## DIRECTIONS FOR THIS TASK
From the line containing "def memWf (m" down to the line containing "def toSigned (n" in the records below, reproduce every line exactly, ends included, and omit all others.

(SUPPLIED DATA Opens)

-- ==== Sys2Proof/Machine/Ops.lean ====
section
/-! DEFINITION. Ops.lean: the named operations over tables, memory, bytes, checks, numbers and
time that every meaning shares. -/

namespace Sys2Proof.Machine

/-! ## Tables -/

/-- The record listed under a number, if one is listed. -/
def tfind {α : Type} : Tab α → Nat → Option α
  | [], _ => none
  | (i, v) :: t, k => if i = k then some v else tfind t k

/-- The record of unit k: the listed one, or the reset record `d k`. -/
def tget {α : Type} (d : Nat → α) (t : Tab α) (k : Nat) : α := (tfind t k).getD (d k)

/-- List a record under a number, in rising order of numbers. -/
def tput {α : Type} : Tab α → Nat → α → Tab α
  | [], k, v => [(k, v)]
  | (i, w) :: t, k, v =>
    if k < i then (k, v) :: (i, w) :: t
    else if k = i then (k, v) :: t
    else (i, w) :: tput t k v

/-- Take a number off the list. -/
def tdel {α : Type} : Tab α → Nat → Tab α
  | [], _ => []
  | (i, w) :: t, k => if i = k then tdel t k else (i, w) :: tdel t k

/-- Set the record of unit k; a record equal to the reset record is not listed. -/
def tset {α : Type} [DecidableEq α] (d : Nat → α) (t : Tab α) (k : Nat) (v : α) : Tab α :=
  if v = d k then tdel t k else tput t k v

/-- The numbers of a table rise strictly from `lo` on. -/
def tsorted {α : Type} : Nat → Tab α → Bool
  | _, [] => true
  | lo, (i, _) :: t => decide (lo ≤ i) && tsorted (i + 1) t

/-- The canonical form of a table: rising numbers, and no record equal to the reset record. -/
def twf {α : Type} [DecidableEq α] (d : Nat → α) (t : Tab α) : Bool :=
  tsorted 0 t && t.all (fun e => decide (e.2 ≠ d e.1))

/-- Change every listed record. -/
def tmapAll {α : Type} [DecidableEq α] (d : Nat → α) (f : Nat → α → α) : Tab α → Tab α
  | [] => []
  | (i, w) :: t => if f i w = d i then tmapAll d f t else (i, f i w) :: tmapAll d f t

/-! ## Memory (R407): one byte per address, zero where nothing is listed (R507) -/

/-- What an unlisted address reads as after the wipe of R507. (DEDUCED, log entry 115.) -/
def memDefault : Byte := 0

/-- Read one byte. -/
def mread (m : List Host.Cell) (a : Nat) : Byte := tget (fun _ => memDefault) m a

/-- Write one byte. -/
def mwrite (m : List Host.Cell) (a : Nat) (b : Byte) : List Host.Cell :=
  tset (fun _ => memDefault) m a b

/-- The canonical form of a memory. -/
def memWf (m : List Host.Cell) : Bool := twf (fun _ => memDefault) m

/-- Read a 32-bit little-endian word (R9). -/
def mreadWord (m : List Host.Cell) (a : Nat) : Word :=
  mread m (a + 3) ++ mread m (a + 2) ++ mread m (a + 1) ++ mread m a

/-- Write a 32-bit little-endian word (R9). -/
def mwriteWord (m : List Host.Cell) (a : Nat) (w : Word) : List Host.Cell :=
  mwrite (mwrite (mwrite (mwrite m a (w.extractLsb' 0 8)) (a + 1) (w.extractLsb' 8 8))
    (a + 2) (w.extractLsb' 16 8)) (a + 3) (w.extractLsb' 24 8)

/-- Read n words from rising addresses. -/
def mreadWords (m : List Host.Cell) (a : Nat) : Nat → List Word
  | 0 => []
  | n + 1 => mreadWord m a :: mreadWords m (a + 4) n

/-! ## Little-endian byte strings (R9) -/

/-- The low `n` bytes of a number, least significant first. -/
def leBytes : Nat → Nat → Bytes
  | 0, _ => []
  | n + 1, v => BitVec.ofNat 8 v :: leBytes n (v / 256)

/-- The number that bytes spell, least significant first. -/
def leNat : Bytes → Nat
  | [] => 0
  | b :: r => b.toNat + 256 * leNat r

/-- The low n bytes of a number, most significant first. -/
def beBytes (n v : Nat) : Bytes := (leBytes n v).reverse

/-- The number that bytes spell, most significant first (network order). -/
def beNat (b : Bytes) : Nat := leNat b.reverse

/-- A field of `n` bytes at an offset; absent bytes read as zero. -/
def field (b : Bytes) (off n : Nat) : Nat := leNat ((b.drop off).take n)

/-- Bytes with some of them replaced from an offset on. -/
def patch (o : Nat) (xs b : Bytes) : Bytes := b.take o ++ xs ++ b.drop (o + xs.length)

/-- A signed number in `n` bytes, two's complement. -/
def toSigned (n v : Nat) : Int := if v < 2 ^ (8 * n - 1) then v else (v : Int) - 2 ^ (8 * n)

/-- A signed number as the natural number that its `n` bytes spell. -/
def ofSigned (n : Nat) (v : Int) : Nat := (v % (2 ^ (8 * n) : Int)).toNat

/-! ## Checks -/

/-- One step of CRC-32C, reflected (R363). -/
def crc32cBit : Nat → Word → Word
  | 0, c => c
  | n + 1, c => crc32cBit n (if c.getLsbD 0 then (c >>> 1) ^^^ 0x82F63B78#32 else c >>> 1)

/-- CRC-32C over bytes, before the final complement. -/
def crc32cFold : Bytes → Word → Word
  | [], c => c
  | b :: r, c => crc32cFold r (crc32cBit 8 (c ^^^ b.zeroExtend 32))

/-- CRC-32C: initial value all ones, final complement (R363). -/
def crc32c (b : Bytes) : Word := ~~~ crc32cFold b 0xFFFF_FFFF#32

/-- CRC-16 of trap patterns: polynomial 0x1021, not reflected (R190). -/
def crc16Bit : Nat → BitVec 16 → BitVec 16
  | 0, c => c
  | n + 1, c => crc16Bit n (if c.getLsbD 15 then (c <<< 1) ^^^ 0x1021#16 else c <<< 1)

/-- CRC-16 over bytes from a start value. -/
def crc16Fold : Bytes → BitVec 16 → BitVec 16
  | [], c => c
  | b :: r, c => crc16Fold r (crc16Bit 8 (c ^^^ (b.zeroExtend 16 <<< 8)))

/-- CRC-16 with initial value 0xFFFF (R190). -/
def crc16 (b : Bytes) : BitVec 16 := crc16Fold b 0xFFFF#16

/-- CRC-32 of R53 over bits in transmission order, before the final complement. -/
def crc32Fold : List Bool → Word → Word
  | [], c => c
  | b :: r, c =>
    crc32Fold r (if xor b (c.getLsbD 0) then (c >>> 1) ^^^ 0xEDB88320#32 else c >>> 1)

/-- CRC-32 of R53 over bits. -/
def crc32 (bits : List Bool) : Word := ~~~ crc32Fold bits 0xFFFF_FFFF#32

/-! ## Bits -/

/-- The low `n` bits of a number, bit 0 first. -/
def bitsOf : Nat → Nat → List Bool
  | 0, _ => []
  | n + 1, v => (v % 2 == 1) :: bitsOf n (v / 2)

/-- The number that bits spell, bit 0 first. -/
def natOfBits : List Bool → Nat
  | [] => 0
  | b :: r => b.toNat + 2 * natOfBits r

/-- One bit as a number. -/
def bit (b : Bool) : Nat := b.toNat

/-! ## Saturating counters (R72) -/

/-- A 32-bit counter that saturates. (DEDUCED, log entry 25.) -/
def sat32 (v n : Nat) : Nat := min (v + n) (2 ^ 32 - 1)

/-- A 48-bit counter that saturates. (DEDUCED, log entry 25.) -/
def sat48 (v n : Nat) : Nat := min (v + n) (2 ^ 48 - 1)

/-! ## Unit numbers (R2 to R8, R13, R382) -/

/-- Gallery of a lane by its lane index (R382). -/
def galleryOfLane (l : Nat) : Nat := if l < 256 then l / 16 else (l - 256) / 10

/-- Index of a lane inside the LANE sources of its gallery (R73). -/
def laneIndex (l : Nat) : Nat := if l < 256 then l % 16 else 16 + (l - 256) % 10

/-- A fault source ID (R423). -/
def faultId (cls loc idx : Nat) : Nat := cls * 1024 + loc * 32 + idx

/-- Class, location and index of a fault source ID (R423). -/
def faultClass (id : Nat) : Nat := id / 1024
def faultLoc (id : Nat) : Nat := id / 32 % 32
def faultIndex (id : Nat) : Nat := id % 32

/-- Default audio run of a video source, flows aside (R163). -/
def defaultRun (n : Nat) : Option (Nat × Nat) :=
  if n < 1280 then some (16 * n, 16)
  else if n < 1440 then some (20480 + 16 * (n - 1280), 16)
  else none

/-! ## Hang numbers (R12) and rates (R138) -/

/-- Hang a is later than hang b, modulo 2³². -/
def later (a b : Word) : Bool := 1 ≤ (a - b).toNat && (a - b).toNat < 2 ^ 31

/-- Hang a is later than b or equal to it. -/
def notEarlier (a b : Word) : Bool := a == b || later a b

/-- The first even number at or after a hang number (R153). -/
def evenUp (n : Word) : Word := if n.getLsbD 0 then n + 1 else n

/-- Hang period in TIMECLK ticks of a RATE code (R138). -/
def periodTicks (rate : Nat) : Nat :=
  match rate with
  | 0 => 24774750
  | 1 => 24750000
  | 2 => 23760000
  | 3 => 19819800
  | 4 => 19800000
  | 5 => 11880000
  | 6 => 9909900
  | _ => 9900000

/-- Hang period in ROOT cycles (R138). -/
def periodRoot (rate : Nat) : Nat := 8 * periodTicks rate

/-- Frame rates of R107 and R196 as the RATE code of the same frame rate. A rate above 60 Hz is
given as the code of half its rate, with `formatDouble`. -/
def formatRate (f : Nat) : Option Nat :=
  match f with
  | 0x01 => some 3 | 0x02 => some 2
  | 0x10 => some 5 | 0x11 => some 6 | 0x12 => some 7
  | 0x20 => some 2 | 0x21 => some 3 | 0x22 => some 4
  | 0x23 => some 0 | 0x24 => some 1 | 0x25 => some 2 | 0x26 => some 3 | 0x27 => some 4
  | 0x28 => some 0 | 0x29 => some 1 | 0x2A => some 2 | 0x2B => some 3 | 0x2C => some 4
  | 0x30 => some 5 | 0x31 => some 6 | 0x32 => some 7
  | 0x38 => some 5 | 0x39 => some 6 | 0x3A => some 7
  | 0x40 => some 0 | 0x41 => some 1 | 0x42 => some 2 | 0x43 => some 3 | 0x44 => some 4
  | 0x50 => some 5 | 0x51 => some 6 | 0x52 => some 7
  | 0x60 => some 5 | 0x61 => some 6 | 0x62 => some 7
  | 0x70 => some 5 | 0x71 => some 6 | 0x72 => some 7
  | 0x74 => some 5 | 0x75 => some 6 | 0x76 => some 7
  | _ => none

/-- Double-rate bonded pictures (R196). -/
def formatDouble (f : Nat) : Bool := f == 0x74 || f == 0x75 || f == 0x76

/-- A format code of R107, FOLLOW aside. -/
def isFormat (f : Nat) : Bool := (formatRate f).isSome && f < 0x70

/-- A picture code of R107 or R196. -/
def isPicture (f : Nat) : Bool := (formatRate f).isSome

/-- Twice the frame rate of a rate code, where the result is a rate code. -/
def doubleRate (r : Nat) : Option Nat :=
  match r with
  | 2 => some 5 | 3 => some 6 | 4 => some 7 | _ => none

/-- Whether a format runs at the rate of a family, or at half of it (R141). -/
def fitsRate (f rate : Nat) : Bool :=
  match formatRate f with
  | some r => r == rate || doubleRate r == some rate
  | none => false

/-- Whether a format runs at half the rate of a family (R141). -/
def halfRate (f rate : Nat) : Bool :=
  match formatRate f with
  | some r => !(r == rate) && doubleRate r == some rate
  | none => false

/-- Picture of a format: active lines and scan (0 progressive, 1 interlaced, 2 psF) (R107). -/
def formatLines (f : Nat) : Nat × Nat :=
  if f = 0x01 then (486, 1) else if f = 0x02 then (576, 1)
  else if f < 0x20 then (720, 0) else if f < 0x23 then (1080, 1)
  else if f < 0x28 then (1080, 2) else if f < 0x40 then (1080, 0)
  else if f < 0x70 then (2160, 0) else if f < 0x74 then (4320, 0) else (2160, 0)

/-- Picture width in pixels (R24, R107). -/
def formatWidth (f : Nat) : Nat :=
  match (formatLines f).1 with
  | 486 | 576 => 720 | 720 => 1280 | 1080 => 1920 | 2160 => 3840 | _ => 7680

/-- Formats compare by picture only: lines, scan and frame rate (R170). -/
def samePicture (a b : Nat) : Bool :=
  formatLines a == formatLines b && formatRate a == formatRate b && formatDouble a == formatDouble b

(SUPPLIED DATA Closes)

## EXERCISE SOLUTION
def memWf (m : List Host.Cell) : Bool := twf (fun _ => memDefault) m

/-- Read a 32-bit little-endian word (R9). -/
def mreadWord (m : List Host.Cell) (a : Nat) : Word :=
  mread m (a + 3) ++ mread m (a + 2) ++ mread m (a + 1) ++ mread m a

/-- Write a 32-bit little-endian word (R9). -/
def mwriteWord (m : List Host.Cell) (a : Nat) (w : Word) : List Host.Cell :=
  mwrite (mwrite (mwrite (mwrite m a (w.extractLsb' 0 8)) (a + 1) (w.extractLsb' 8 8))
    (a + 2) (w.extractLsb' 16 8)) (a + 3) (w.extractLsb' 24 8)

/-- Read n words from rising addresses. -/
def mreadWords (m : List Host.Cell) (a : Nat) : Nat → List Word
  | 0 => []
  | n + 1 => mreadWord m a :: mreadWords m (a + 4) n

/-! ## Little-endian byte strings (R9) -/

/-- The low `n` bytes of a number, least significant first. -/
def leBytes : Nat → Nat → Bytes
  | 0, _ => []
  | n + 1, v => BitVec.ofNat 8 v :: leBytes n (v / 256)

/-- The number that bytes spell, least significant first. -/
def leNat : Bytes → Nat
  | [] => 0
  | b :: r => b.toNat + 256 * leNat r

/-- The low n bytes of a number, most significant first. -/
def beBytes (n v : Nat) : Bytes := (leBytes n v).reverse

/-- The number that bytes spell, most significant first (network order). -/
def beNat (b : Bytes) : Nat := leNat b.reverse

/-- A field of `n` bytes at an offset; absent bytes read as zero. -/
def field (b : Bytes) (off n : Nat) : Nat := leNat ((b.drop off).take n)

/-- Bytes with some of them replaced from an offset on. -/
def patch (o : Nat) (xs b : Bytes) : Bytes := b.take o ++ xs ++ b.drop (o + xs.length)

/-- A signed number in `n` bytes, two's complement. -/
def toSigned (n v : Nat) : Int := if v < 2 ^ (8 * n - 1) then v else (v : Int) - 2 ^ (8 * n)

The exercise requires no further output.